Agnello and Danielle married after he left prison, settling in her upscale home in Bentleyville, an affluent suburb of Cleveland. Once again, Agnello had married into a family whose patriarch was considered powerful and dangerous.   

Agnello quickly built up his scrap business with his wife as co-owner. Within a couple of years, Eagle Auto Parts was one of Northeast Ohio’s largest auto recyclers. However, in 2013, Cleveland Police noticed a pattern of stolen cars that were never recovered. “They just seemed to vanish into thin air,” said one investigator.

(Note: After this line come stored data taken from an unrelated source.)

/-- Count an uncorrectable event of a near channel: the 16th within 1,000 ticks fails it (R336). -/
def uncEvent (a : Nat) (f : Finder) (s : State) : State :=
  let c := channelOf (tierAddr a)
  let s := updChan c (fun x => { x with
    eccunc := satAdd 64 x.eccunc 1
    uncTicks := s.tick.now :: x.uncTicks.filter (fun t => decide (s.tick.now < t + 1000)) }) s
  if 16 ≤ (s.mem.chans[c.1]'c.2).uncTicks.length then failChannel c a f s else s

/-- Count a fifth CRC failure of a burst: the fourth such burst within a tick fails the channel (R334, R336). -/
def crcEvent (a : Nat) (f : Finder) (s : State) : State :=
  let c := channelOf (tierAddr a)
  let s := updChan c (fun x => { x with
    crcrep := satAdd 64 x.crcrep 4
    crcFails := if x.crcTick = s.tick.now then x.crcFails + 1 else 1
    crcTick := s.tick.now }) s
  let s := uncEvent a f s
  if 4 ≤ (s.mem.chans[c.1]'c.2).crcFails then failChannel c a f s else s

/-- Count a corrected event (R335, R347, R456). -/
def corEvent (a : Nat) (s : State) : State :=
  if isFar a then updCxl (Fin.ofNat 4 (whereOf s a)) (fun x => { x with ecccor := satAdd 64 x.ecccor 1 }) s
  else updChan (channelOf (tierAddr a)) (fun x => { x with ecccor := satAdd 64 x.ecccor 1 }) s

/-- Near address on a failed channel (R352). -/
def onFailed (s : State) (a : Nat) : Bool :=
  !isFar a && (let c := channelOf (tierAddr a); (s.mem.chans[c.1]'c.2).failed)

/-- The first line of a run that lies on a failed channel: channels change every 1 KiB (R330, R352). -/
def failedLine (s : State) (a len : Nat) : Option Nat :=
  if isFar a then none
  else ((List.range (len / 1024 + 2)).find? (fun i =>
    let b := a / 1024 * 1024 + 1024 * i
    decide (b < a + len) && onFailed s b)).map (fun i => Nat.max (a / 64 * 64) (a / 1024 * 1024 + 1024 * i))

/-- A run of bytes touches a failed channel (R352). -/
def runFailed (s : State) (a len : Nat) : Bool := (failedLine s a len).isSome

/-! ### Reads and writes of a tier -/

/-- Bytes of a module address run, without check. -/
def tierRead (s : State) (a n : Nat) : List Byte :=
  if isFar a then rdBytes s.mem.far (tierAddr a) n else rdBytes s.mem.near (tierAddr a) n

/-- Write bytes to near memory; bytes on a failed channel are dropped (R352). -/
def nearWrite (s : State) (a : Nat) (l : List Byte) : SMap Byte :=
  l.zipIdx.foldl (fun m (x, i) => if onFailed s (a + i) then m else wr8 m (a + i) x) s.mem.near

/-- Write bytes at a module address (R328, R352). -/
def tierWrite (a : Nat) (l : List Byte) (s : State) : State :=
  if isFar a then updMem (fun m => { m with far := wrBytes m.far (tierAddr a) l }) s
  else { s with mem := { s.mem with near := nearWrite s (tierAddr a) l } }

/-- Clear a fresh run of near memory: code 0x00 stands at every position that nothing writes; nothing is written to a failed channel (R188, R352). -/
def clearRun (a n : Nat) (s : State) : State :=
  updMem (fun m => { m with near := m.near.filter (fun x => decide (x.1 < a ∨ a + n ≤ x.1) || onFailed s x.1) }) s

/-- An extent entry's 32 bytes (R197). -/
def extBytes (e : Extent) : List Byte :=
  leBytes 8 e.base.toNat ++ leBytes 2 e.len.toNat ++ leBytes 1 e.fmt.toNat ++ leBytes 1 e.flags.toNat ++ leBytes 4 e.gen.toNat
  ++ leBytes 4 e.region.toNat ++ leBytes 12 0

/-- One copy of an extent table: 64 header bytes, then 64 entries (R197). -/
def copyBytes (h : XHead) (l : List Extent) : List Byte :=
  leBytes 4 h.length ++ leBytes 1 l.length ++ leBytes 1 (b2n h.retained + 2 * b2n h.inflight) ++ leBytes 2 h.domain.toNat ++ leBytes 8 h.tag.toNat
  ++ leBytes 8 h.keepbase.toNat ++ leBytes 40 0 ++ l.flatMap extBytes ++ leBytes (32 * (64 - l.length)) 0

/-- The header fields of the copy that CUR names. -/
def XTable.head (t : XTable) : XHead :=
  { length := t.length, retained := t.retained, inflight := t.inflight, domain := t.domain, tag := t.tag, keepbase := t.keepbase }

/-- An extent table's 4,288 bytes (R197). -/
def tableBytes (t : XTable) : List Byte :=
  leBytes 8 (t.gen + b2n t.cur * 2 ^ 32) ++ leBytes 56 0
  ++ copyBytes (if t.cur then t.stale else t.head) t.copyA ++ copyBytes (if t.cur then t.head else t.stale) t.copyB

/-- A prefix node's 320 bytes (R207). -/
def nodeBytes (n : PNode) (next : Nat) : List Byte :=
  leBytes 8 n.hash.toNat ++ leBytes 8 n.tag.toNat ++ leBytes 4 n.parent ++ leBytes 4 next ++ leBytes 4 n.ref ++ leBytes 4 n.region ++ leBytes 4 n.blk
  ++ leBytes 2 n.domain ++ leBytes 2 (b2n n.inUse) ++ leBytes 8 n.lastUse ++ leBytes 1 n.owner ++ leBytes 15 0 ++ n.tokens.flatMap (fun w => leBytes 4 w.toNat)

/-- Bucket of a node in its domain's tree (R208). -/
def bucketOf (m : Mem) (n : PNode) : Nat := n.hash.toNat % 2 ^ (((m.domains.find? (fun d => d.id == n.domain)).map (fun d => d.log2)).getD 0)

/-- The next node in the bucket chain of a node, 0xFFFF_FFFF with none (R207). -/
def nextInChain (m : Mem) (n : PNode) : Nat :=
  (((m.nodes.dropWhile (fun q => q.idx != n.idx)).drop 1).find? (fun q => q.inUse && q.domain == n.domain && bucketOf m q == bucketOf m n)).elim
    0xFFFFFFFF (fun q => q.idx)

/-- The bytes that every node stands in, with those of nodes that have gone (R207). -/
def nodeImage (m : Mem) : List (Nat × List Byte) := m.nodes.map (fun n => (n.addr, nodeBytes n (nextInChain m n)))

/-- Change the prefix nodes: their bytes in near memory follow, and a node that goes is no longer in use (R207). -/
def updNodes (f : List PNode → List PNode) (s : State) : State :=
  let old := nodeImage s.mem
  let s' := updMem (fun m => { m with nodes := f m.nodes }) s
  let gone := (s.mem.nodes.filter (fun n => !s'.mem.nodes.any (fun q => q.idx == n.idx))).map (fun n => (n.addr, nodeBytes { n with inUse := false } 0xFFFFFFFF))
  forAll (gone ++ (nodeImage s'.mem).filter (fun x => !old.contains x)) (fun x s => tierWrite x.1 x.2 s) s'

/-! ### Uncorrectable data (R349) -/

/-- A partition whose pool holds a page no longer counts it as free (R311, R350). -/
def losePage (a : Nat) (s : State) : State :=
  match s.mem.regions.find? (fun r => inRegion r a && r.cls == 5 && decide (r.part < 64)) with
  | none => s
  | some r => updPart (pid r.part) (fun x => { x with freeNear := x.freeNear - 4096 }) s

/-- Retire the page of a near address; a full list raises the alarm (R350). -/
def retirePage (a : Nat) (s : State) : State :=
  let p := tierAddr a / 4096
  if isFar a || s.mem.retired.contains p then s
  else if s.mem.retired.length < 8192 then losePage a (updMem (fun m => { m with retired := m.retired ++ [p] }) s)
  else alarm 3 s

/-- Mark the region of a bad line for reload (R349, R479). -/
def markReload (a : Nat) (s : State) : State :=
  match s.mem.regions.find? (fun r => inRegion r a) with
  | none => s
  | some r =>
    if r.far then updMem (fun m => { m with freload := if m.freload.contains r.idx then m.freload else m.freload ++ [r.idx] }) s
    else updMem (fun m => { m with reload := if m.reload.contains r.idx then m.reload else m.reload ++ [r.idx] }) s

/-- The block group of a node, or the node's own bytes, cover the address. -/
def nodeHolds (n : PNode) (a : Nat) : Bool :=
  !isFar a && (decide (n.base ≤ tierAddr a ∧ tierAddr a < n.base + n.bytes) || decide (n.addr ≤ tierAddr a ∧ tierAddr a < n.addr + 320))

/-- Take the nodes of a block group out of their tree; the page is retired when the region is freed (R349). -/
def dropNodes (a : Nat) (s : State) : State :=
  updNodes (mapIf (fun n => nodeHolds n a) (fun n => { n with inUse := false, badAt := some a })) s

/-- The extent table holds an extent that covers the address. -/
def xtHolds (t : XTable) (a : Nat) : Bool :=
  (if t.cur then t.copyB else t.copyA).any (fun e => decide (e.base.toNat ≤ a ∧ a < e.base.toNat + e.len.toNat * t.gbytes))

/-- The keeper stores of a table cover the address: 520 B for each entry of every keeper head of its model (R191). -/
def keepHolds (s : State) (t : XTable) (a : Nat) : Bool :=
  let n := ((s.img.models.find? (fun m => m.idx == t.tag.toNat / 2 ^ 48)).map (fun m =>
    (m.keepers.map (fun k => k.2.2.2.length * (k.2.1 + k.2.2.1) * 520)).sum)).getD 0
  decide (t.keepbase.toNat ≤ a ∧ a < t.keepbase.toNat + n)

/-- A session's context covers the address (R349, owner class 4). -/
def sessHolds (s : State) (x : Part) (z : Session) (a : Nat) : Bool :=
  x.xtabs.any (fun t => t.idx == z.xtab && (xtHolds t a || keepHolds s t a || decide (t.addr.toNat ≤ a ∧ a < t.addr.toNat + 4288)))

/-- A session whose context covers the address is released once no request is in flight on it; from then its handle is unknown
(R349, owner class 4). -/
def loseSessions (a : Nat) (s : State) : State :=
  forAll allParts (fun p s => updPart p (fun x =>
    { x with sessions := mapIf (fun z => sessHolds s x z a) (fun z => { z with relDue := true }) x.sessions }) s) s

/-- The owner class of a line, where an access does not give it (R329, R349, R386): from what holds it, else from its region's class. -/
def lineOwner (s : State) (a : Nat) : Fin 8 :=
  if allParts.any (fun p => (s.part p).sessions.any (fun z => sessHolds s (s.part p) z a)) then 4
  else if allParts.any (fun p => (s.part p).reqs.any (fun r => reqHolds (s.part p) r a)) then 2
  else if s.mem.nodes.any (fun n => nodeHolds n a) then 3
  else if !isFar a && decide (aghornBase s ≤ tierAddr a) then 6
  else match s.mem.regions.find? (fun r => inRegion r a) with
    | none => 7
    | some r => if r.cls = 2 then 5 else if r.cls = 4 then 3 else if r.cls = 5 then 2 else 1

Later that year, police launched Operation Goodfella to solve the mystery of the ghost cars. During their 18-month investigation, police posed as employees of a “chop shop” that purchased stolen cars to resell their parts. The undercover investigators quickly crossed paths with Agnello. During taped conversations, they learned that Agnello was paying neighborhood teenagers to steal cars for as little as $25 per vehicle. Agnello would then crush the cars and fill them with dirt, sand, concrete and motor oil to make them heavier. He would then haul the scrapped cars to the shredder at Ferrous Processing and Trading, where he was paid per pound.

A taped conversation of Agnello and one of his employees shed light on his business model:

Agnello: “Yeah, got to add a little dirt. Give me dirt, so get down here. They’ve got to put more dirt in there. Call me with the weight. That load is light.”

Employee: “Okay.”

Agnello: “Call me with what the weight is.”

In another recording, Carmine expressed concern when someone at Ferrous Processing noticed the artificial load in cars:

Agnello: “What did they do with me?

Employee: “I don’t know, they haven’t called it up. But I know the one guy was saying there was a lot of snow and dirt in there.”

Agnello: “…Snow and dirt...”

At one point in the sting operation, investigators heard Agnello confiding in a phone conversation that he suspected the chop shop employees were cops. Nevertheless, Operation Goodfella continued. At Agnello’s arrest, Prosecutor McGinty praised the moxie of the investigators.

“I commend the courage, bravery, and tenacity of the undercover police officers who risked their lives to expose ongoing Mafia activity in Cleveland and New York,” said McGinty. This, despite the fact that there was no evidence that Agnello was collaborating with organized crime figures in either city.

Despite McGinty’s urgings for a high bond at Agnello’s 2015 arraignment, a judge set a $100,000 personal bond plus a GPS ankle monitoring bracelet. Nevertheless, McGinty didn’t miss an opportunity to mock the defense’s portrayal of Agnello as a “hard-working family man.”

“He's a family man, all right—a Gambino family man,” the prosecutor retorted.

Shortly after his 2015 arrest, Agnello was released from jail and allowed to return to work at his scrap yard. A judge also ordered the return of heavy equipment seized by police so that scrap operations could continue while his case was pending. Cops also returned two shotguns they confiscated from Agnello during a search of his house.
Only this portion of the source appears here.